REQUIRED WORK: Within the data below, tally the lines that contain "otherwise" and state only the total.

THE INPUT:
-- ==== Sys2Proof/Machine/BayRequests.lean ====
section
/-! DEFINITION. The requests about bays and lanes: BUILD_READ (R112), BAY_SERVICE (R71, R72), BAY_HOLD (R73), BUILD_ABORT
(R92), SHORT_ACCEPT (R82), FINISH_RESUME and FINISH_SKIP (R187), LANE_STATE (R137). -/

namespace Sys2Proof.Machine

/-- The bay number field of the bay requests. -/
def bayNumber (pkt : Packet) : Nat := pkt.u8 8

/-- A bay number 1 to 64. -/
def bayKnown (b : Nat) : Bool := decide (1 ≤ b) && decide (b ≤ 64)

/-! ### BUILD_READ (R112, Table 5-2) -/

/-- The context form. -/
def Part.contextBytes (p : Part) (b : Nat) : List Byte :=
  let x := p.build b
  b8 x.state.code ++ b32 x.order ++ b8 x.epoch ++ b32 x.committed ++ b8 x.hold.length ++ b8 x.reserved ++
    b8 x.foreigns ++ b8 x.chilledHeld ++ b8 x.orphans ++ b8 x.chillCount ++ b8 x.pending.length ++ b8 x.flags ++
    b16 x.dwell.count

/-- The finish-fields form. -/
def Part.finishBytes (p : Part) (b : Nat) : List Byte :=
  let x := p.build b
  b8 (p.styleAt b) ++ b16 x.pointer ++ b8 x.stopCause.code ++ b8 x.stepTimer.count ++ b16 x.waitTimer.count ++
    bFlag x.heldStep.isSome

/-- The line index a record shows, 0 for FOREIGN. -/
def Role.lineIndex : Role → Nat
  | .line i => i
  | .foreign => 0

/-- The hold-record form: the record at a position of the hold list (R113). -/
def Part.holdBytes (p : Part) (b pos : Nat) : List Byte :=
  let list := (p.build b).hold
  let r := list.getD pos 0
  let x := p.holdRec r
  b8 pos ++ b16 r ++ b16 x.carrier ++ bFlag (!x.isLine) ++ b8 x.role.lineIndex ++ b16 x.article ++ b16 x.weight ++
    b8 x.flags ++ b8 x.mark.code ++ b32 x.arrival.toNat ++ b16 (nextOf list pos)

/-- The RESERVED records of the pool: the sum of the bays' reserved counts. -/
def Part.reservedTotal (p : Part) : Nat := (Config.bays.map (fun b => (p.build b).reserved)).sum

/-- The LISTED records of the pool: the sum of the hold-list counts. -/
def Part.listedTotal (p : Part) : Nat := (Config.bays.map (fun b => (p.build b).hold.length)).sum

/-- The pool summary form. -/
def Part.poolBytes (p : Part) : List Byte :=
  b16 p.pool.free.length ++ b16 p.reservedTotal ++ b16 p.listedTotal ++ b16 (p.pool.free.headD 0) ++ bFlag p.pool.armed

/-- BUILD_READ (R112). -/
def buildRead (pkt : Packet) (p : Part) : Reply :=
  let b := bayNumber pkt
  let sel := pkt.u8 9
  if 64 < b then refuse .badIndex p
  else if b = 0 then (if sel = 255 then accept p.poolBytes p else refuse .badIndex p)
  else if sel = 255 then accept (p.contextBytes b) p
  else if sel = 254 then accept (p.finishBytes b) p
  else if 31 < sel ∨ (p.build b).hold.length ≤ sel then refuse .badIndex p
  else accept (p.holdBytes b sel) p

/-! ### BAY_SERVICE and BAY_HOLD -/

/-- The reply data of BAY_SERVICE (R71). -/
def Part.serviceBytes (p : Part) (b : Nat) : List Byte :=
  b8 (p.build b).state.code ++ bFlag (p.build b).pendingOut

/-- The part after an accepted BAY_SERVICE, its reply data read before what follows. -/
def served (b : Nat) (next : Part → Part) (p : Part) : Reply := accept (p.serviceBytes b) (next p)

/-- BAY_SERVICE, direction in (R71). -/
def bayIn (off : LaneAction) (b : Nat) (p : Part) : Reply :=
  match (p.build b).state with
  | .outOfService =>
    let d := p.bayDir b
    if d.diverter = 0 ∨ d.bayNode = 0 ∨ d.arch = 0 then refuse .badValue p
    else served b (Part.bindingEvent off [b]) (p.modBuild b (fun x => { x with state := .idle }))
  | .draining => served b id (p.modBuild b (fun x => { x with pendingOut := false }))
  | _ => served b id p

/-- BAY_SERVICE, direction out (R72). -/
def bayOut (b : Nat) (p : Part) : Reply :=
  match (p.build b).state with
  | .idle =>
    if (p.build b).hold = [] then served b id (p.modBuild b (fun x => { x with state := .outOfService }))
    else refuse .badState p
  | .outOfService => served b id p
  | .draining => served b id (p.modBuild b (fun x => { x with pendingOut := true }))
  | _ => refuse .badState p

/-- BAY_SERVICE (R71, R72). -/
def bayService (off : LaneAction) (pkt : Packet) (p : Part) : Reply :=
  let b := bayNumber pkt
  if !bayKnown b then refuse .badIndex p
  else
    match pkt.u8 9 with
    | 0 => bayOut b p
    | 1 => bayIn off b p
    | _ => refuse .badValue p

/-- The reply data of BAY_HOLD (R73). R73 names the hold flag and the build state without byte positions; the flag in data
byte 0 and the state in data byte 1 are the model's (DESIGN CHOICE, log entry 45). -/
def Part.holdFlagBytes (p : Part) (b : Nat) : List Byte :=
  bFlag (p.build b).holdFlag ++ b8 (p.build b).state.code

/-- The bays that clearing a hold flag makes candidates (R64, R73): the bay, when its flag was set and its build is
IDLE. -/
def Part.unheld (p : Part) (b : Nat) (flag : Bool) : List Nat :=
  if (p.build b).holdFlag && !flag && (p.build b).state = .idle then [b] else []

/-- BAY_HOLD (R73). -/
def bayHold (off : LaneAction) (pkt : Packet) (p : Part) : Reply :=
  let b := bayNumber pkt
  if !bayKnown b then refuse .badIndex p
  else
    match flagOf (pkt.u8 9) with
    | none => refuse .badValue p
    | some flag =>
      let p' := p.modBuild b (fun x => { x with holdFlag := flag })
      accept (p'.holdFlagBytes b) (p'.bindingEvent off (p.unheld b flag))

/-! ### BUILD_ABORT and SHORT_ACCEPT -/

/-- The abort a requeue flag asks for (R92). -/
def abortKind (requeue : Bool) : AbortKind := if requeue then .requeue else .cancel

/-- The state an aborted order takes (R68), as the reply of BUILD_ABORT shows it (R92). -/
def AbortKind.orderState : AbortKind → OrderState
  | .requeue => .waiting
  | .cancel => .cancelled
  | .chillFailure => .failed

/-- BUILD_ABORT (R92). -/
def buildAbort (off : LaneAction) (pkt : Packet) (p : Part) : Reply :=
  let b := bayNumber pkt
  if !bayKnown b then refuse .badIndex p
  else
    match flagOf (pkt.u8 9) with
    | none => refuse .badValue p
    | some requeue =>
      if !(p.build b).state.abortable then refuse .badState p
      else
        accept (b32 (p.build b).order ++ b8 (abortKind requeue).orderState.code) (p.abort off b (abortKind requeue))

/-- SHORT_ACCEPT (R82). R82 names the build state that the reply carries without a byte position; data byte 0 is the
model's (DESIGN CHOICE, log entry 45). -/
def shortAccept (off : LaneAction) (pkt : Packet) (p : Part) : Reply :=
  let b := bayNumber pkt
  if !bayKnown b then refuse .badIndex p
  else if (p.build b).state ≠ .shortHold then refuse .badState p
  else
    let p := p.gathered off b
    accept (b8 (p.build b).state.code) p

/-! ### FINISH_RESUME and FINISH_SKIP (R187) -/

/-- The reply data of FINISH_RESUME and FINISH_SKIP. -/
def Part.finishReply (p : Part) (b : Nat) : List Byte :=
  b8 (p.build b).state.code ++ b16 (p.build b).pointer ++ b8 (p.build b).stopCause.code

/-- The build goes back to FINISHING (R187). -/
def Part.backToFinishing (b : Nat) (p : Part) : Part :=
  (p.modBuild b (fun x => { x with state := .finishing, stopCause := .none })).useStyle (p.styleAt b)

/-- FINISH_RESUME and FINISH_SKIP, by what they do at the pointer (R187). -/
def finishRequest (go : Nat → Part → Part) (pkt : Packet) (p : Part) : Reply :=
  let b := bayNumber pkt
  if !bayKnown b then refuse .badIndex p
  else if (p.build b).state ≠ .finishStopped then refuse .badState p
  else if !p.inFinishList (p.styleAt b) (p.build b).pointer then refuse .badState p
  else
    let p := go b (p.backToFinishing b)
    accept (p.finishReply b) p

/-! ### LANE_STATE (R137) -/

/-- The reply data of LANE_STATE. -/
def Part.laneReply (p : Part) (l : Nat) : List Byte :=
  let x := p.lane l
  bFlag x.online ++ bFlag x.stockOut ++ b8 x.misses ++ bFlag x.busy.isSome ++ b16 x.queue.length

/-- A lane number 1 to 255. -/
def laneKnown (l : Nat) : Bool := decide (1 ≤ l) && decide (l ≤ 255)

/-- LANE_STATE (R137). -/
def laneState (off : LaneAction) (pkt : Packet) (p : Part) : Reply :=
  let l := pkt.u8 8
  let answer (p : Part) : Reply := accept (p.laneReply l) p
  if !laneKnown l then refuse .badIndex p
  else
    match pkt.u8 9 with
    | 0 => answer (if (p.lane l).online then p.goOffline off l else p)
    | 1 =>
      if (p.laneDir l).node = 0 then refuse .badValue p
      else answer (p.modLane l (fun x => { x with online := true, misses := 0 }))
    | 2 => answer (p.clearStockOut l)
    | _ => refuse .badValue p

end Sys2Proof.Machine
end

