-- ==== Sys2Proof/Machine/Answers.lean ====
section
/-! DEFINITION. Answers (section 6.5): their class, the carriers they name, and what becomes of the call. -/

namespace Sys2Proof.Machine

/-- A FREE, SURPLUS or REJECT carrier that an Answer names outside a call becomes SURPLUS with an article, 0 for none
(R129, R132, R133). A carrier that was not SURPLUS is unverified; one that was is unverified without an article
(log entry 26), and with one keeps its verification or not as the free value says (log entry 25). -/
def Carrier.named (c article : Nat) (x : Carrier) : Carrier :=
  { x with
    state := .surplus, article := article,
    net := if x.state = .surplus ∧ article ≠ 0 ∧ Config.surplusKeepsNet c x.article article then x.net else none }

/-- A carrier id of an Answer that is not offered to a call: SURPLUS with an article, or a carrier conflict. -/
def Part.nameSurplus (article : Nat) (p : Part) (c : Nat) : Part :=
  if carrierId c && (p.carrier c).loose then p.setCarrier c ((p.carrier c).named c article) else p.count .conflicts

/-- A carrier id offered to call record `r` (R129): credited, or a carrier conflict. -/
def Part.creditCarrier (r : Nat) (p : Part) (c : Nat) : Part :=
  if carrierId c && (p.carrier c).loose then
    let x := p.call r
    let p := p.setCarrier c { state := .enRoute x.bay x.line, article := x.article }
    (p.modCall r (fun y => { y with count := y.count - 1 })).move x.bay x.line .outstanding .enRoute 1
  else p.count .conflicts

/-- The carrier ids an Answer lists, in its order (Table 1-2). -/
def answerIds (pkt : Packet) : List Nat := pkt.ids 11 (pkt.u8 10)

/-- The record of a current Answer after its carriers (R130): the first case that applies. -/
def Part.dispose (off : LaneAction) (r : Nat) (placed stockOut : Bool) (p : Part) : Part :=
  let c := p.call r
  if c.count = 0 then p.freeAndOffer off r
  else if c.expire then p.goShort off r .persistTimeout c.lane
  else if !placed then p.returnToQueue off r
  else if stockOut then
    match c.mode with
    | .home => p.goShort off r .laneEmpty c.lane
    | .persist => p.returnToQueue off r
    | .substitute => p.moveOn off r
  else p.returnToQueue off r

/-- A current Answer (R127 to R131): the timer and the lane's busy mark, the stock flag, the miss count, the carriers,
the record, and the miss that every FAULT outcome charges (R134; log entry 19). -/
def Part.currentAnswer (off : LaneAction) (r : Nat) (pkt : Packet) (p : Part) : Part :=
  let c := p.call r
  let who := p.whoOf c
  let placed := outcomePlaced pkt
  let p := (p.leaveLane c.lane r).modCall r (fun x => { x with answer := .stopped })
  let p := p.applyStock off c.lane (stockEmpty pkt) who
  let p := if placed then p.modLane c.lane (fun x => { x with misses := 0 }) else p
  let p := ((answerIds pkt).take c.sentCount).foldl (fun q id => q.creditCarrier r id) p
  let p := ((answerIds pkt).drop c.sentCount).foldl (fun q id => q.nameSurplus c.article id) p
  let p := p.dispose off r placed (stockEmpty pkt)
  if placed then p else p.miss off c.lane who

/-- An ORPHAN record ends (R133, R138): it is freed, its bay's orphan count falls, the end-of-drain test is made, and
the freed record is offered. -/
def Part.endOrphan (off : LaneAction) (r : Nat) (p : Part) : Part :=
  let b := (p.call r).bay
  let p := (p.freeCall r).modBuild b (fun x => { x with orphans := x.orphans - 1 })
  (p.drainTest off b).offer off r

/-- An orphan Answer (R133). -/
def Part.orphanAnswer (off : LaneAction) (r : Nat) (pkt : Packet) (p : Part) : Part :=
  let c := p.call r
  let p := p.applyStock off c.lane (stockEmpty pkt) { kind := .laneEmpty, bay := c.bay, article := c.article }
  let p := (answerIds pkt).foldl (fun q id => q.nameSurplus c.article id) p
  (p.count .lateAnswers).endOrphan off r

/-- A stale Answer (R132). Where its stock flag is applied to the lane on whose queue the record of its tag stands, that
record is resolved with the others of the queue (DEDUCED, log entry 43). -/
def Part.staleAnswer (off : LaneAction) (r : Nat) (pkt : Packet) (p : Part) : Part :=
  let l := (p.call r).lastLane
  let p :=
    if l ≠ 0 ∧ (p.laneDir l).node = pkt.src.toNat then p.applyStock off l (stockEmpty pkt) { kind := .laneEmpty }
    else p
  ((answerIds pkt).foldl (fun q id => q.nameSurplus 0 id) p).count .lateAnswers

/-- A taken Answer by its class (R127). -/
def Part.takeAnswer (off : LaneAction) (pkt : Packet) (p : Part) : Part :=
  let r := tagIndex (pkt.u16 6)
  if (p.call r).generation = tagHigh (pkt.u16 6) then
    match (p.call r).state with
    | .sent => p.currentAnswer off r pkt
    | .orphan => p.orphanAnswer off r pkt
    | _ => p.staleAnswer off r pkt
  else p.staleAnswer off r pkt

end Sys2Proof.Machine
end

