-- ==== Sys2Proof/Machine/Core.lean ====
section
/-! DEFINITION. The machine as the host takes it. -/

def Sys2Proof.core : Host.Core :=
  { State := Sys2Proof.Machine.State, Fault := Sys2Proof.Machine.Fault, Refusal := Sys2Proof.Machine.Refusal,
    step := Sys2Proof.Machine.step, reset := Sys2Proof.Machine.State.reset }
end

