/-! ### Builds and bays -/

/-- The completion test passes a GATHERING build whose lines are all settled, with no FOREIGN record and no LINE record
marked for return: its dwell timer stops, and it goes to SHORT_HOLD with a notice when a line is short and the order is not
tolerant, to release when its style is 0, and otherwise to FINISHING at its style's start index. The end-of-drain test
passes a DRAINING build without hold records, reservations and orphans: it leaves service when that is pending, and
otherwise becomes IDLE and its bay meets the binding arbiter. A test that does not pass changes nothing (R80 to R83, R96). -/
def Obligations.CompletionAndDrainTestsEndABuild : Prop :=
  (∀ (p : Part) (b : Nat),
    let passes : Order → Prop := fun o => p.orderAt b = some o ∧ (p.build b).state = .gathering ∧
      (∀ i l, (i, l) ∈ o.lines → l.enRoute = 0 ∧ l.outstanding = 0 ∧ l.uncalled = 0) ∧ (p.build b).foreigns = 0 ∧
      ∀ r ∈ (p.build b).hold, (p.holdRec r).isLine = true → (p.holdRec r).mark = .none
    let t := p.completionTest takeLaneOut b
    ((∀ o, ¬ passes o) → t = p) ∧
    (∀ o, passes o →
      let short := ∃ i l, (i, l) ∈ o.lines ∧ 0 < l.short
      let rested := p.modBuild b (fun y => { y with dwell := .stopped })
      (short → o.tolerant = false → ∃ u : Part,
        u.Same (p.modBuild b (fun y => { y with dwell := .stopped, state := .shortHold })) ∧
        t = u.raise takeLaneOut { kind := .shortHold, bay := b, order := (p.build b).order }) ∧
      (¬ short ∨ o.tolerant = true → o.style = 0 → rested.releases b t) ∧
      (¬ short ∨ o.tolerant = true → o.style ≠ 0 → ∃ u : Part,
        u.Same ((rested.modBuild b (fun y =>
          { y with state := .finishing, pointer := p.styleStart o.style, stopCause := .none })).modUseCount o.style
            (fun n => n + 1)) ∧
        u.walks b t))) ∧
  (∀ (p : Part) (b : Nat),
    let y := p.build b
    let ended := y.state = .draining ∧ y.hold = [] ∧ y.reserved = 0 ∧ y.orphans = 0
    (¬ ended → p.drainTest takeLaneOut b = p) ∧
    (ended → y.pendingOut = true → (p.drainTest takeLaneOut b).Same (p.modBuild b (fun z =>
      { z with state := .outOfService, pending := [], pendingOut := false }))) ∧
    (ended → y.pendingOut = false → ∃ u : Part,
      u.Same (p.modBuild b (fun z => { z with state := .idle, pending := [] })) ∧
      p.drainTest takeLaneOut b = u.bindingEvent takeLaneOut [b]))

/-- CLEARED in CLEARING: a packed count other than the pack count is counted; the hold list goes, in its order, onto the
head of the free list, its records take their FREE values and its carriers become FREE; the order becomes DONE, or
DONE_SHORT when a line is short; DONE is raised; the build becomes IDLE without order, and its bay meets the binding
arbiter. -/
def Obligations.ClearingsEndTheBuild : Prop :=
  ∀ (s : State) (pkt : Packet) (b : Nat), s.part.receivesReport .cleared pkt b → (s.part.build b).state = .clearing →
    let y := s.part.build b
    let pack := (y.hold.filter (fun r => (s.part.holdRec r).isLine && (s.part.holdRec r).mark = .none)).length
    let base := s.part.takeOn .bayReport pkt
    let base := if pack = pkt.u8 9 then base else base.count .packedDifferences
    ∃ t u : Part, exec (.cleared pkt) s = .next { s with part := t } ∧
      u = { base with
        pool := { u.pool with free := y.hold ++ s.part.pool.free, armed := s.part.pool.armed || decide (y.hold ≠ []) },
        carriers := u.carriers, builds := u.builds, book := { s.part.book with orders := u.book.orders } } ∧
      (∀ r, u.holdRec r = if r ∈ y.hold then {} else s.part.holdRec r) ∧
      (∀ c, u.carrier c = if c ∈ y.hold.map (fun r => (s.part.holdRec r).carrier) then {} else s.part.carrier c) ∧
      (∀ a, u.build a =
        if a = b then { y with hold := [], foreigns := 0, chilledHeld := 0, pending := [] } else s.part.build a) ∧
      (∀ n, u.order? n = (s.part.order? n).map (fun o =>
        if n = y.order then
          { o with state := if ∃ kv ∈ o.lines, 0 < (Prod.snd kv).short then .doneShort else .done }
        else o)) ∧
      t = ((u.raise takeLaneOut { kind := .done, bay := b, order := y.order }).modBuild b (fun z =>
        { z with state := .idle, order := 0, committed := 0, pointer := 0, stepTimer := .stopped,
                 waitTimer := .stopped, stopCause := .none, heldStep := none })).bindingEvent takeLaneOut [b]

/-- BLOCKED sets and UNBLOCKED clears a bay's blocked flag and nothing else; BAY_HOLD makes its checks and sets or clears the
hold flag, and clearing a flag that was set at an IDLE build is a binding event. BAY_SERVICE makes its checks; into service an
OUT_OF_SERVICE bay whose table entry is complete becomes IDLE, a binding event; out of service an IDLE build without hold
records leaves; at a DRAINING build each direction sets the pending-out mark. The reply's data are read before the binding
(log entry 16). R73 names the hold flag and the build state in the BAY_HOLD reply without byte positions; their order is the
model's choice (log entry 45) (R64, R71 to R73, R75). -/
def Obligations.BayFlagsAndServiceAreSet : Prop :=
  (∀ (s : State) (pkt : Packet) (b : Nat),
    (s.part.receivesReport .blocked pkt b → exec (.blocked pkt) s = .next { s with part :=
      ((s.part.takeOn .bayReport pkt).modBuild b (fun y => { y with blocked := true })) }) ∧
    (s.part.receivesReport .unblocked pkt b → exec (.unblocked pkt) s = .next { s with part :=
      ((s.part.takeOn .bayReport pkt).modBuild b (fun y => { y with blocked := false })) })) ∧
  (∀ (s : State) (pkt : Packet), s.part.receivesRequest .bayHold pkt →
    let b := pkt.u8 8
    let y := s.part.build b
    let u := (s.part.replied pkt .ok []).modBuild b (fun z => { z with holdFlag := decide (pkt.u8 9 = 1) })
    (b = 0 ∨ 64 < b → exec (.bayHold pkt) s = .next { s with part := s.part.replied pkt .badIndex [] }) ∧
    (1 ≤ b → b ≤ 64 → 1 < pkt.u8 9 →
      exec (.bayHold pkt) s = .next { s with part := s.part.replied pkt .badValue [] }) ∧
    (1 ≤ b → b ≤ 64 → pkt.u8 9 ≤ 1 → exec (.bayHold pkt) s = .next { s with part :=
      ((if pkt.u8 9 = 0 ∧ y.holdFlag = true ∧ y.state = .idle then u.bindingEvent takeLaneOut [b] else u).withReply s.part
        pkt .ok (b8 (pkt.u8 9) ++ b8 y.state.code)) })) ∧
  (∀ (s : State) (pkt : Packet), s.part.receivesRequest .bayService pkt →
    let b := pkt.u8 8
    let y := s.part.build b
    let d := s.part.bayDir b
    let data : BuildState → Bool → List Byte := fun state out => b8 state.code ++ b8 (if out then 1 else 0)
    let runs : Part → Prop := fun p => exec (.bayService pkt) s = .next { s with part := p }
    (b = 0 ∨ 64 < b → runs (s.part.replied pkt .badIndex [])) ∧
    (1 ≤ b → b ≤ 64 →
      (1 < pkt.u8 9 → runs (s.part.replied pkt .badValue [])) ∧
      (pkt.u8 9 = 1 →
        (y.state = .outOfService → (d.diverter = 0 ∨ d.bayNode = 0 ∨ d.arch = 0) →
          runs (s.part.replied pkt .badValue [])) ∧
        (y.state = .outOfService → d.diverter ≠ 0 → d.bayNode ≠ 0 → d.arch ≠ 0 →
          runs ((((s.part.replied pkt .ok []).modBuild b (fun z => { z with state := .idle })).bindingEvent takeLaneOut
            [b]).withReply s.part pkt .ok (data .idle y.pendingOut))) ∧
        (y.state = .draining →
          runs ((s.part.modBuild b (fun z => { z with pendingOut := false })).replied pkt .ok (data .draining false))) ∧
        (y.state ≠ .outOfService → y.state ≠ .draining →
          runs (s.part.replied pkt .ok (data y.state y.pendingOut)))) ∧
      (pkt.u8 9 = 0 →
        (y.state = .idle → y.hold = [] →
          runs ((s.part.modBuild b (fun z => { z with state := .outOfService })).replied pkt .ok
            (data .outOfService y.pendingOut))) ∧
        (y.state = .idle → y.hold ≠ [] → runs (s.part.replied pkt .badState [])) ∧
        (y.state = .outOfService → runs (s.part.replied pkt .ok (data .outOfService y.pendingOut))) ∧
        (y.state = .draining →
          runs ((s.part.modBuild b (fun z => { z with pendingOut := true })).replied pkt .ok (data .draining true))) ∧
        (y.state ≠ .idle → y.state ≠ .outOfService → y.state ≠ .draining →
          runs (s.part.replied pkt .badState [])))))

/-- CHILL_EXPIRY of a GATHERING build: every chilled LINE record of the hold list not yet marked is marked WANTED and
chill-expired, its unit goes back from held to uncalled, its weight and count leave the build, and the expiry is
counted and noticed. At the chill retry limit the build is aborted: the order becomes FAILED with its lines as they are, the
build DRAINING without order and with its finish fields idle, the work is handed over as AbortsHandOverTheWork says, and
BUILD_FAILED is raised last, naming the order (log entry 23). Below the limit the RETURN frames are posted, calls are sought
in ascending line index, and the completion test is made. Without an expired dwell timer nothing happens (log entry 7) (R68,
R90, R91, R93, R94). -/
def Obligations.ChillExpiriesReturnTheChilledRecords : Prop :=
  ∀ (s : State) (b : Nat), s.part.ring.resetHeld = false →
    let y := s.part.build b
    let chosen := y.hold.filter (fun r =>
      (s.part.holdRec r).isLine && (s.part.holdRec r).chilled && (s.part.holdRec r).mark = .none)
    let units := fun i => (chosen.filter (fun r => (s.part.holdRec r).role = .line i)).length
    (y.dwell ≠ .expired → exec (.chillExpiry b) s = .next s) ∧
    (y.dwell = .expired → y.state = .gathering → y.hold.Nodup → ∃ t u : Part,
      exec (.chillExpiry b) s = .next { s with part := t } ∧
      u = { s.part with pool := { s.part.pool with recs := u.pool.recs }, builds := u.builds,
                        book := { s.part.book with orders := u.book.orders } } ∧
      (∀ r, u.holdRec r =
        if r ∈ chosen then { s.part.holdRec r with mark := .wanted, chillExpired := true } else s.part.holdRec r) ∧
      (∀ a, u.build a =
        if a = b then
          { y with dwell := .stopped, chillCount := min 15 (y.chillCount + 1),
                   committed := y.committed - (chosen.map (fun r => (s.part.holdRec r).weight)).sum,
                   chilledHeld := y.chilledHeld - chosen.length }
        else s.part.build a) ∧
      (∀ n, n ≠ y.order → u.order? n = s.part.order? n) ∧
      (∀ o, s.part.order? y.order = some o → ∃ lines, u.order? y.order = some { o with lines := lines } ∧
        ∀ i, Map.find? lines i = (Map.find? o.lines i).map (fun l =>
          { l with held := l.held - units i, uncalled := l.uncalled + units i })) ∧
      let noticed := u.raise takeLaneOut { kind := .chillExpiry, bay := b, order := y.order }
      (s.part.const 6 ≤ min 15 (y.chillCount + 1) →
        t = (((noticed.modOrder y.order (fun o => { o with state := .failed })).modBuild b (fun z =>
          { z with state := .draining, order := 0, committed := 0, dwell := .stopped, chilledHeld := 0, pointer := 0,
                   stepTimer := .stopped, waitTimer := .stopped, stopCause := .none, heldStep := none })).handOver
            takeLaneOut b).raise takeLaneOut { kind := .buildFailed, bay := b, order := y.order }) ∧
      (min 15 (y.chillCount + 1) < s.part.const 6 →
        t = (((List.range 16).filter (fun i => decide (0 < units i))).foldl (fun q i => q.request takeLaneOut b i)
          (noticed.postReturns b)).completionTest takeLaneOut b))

RESULT OF THE TASK: 2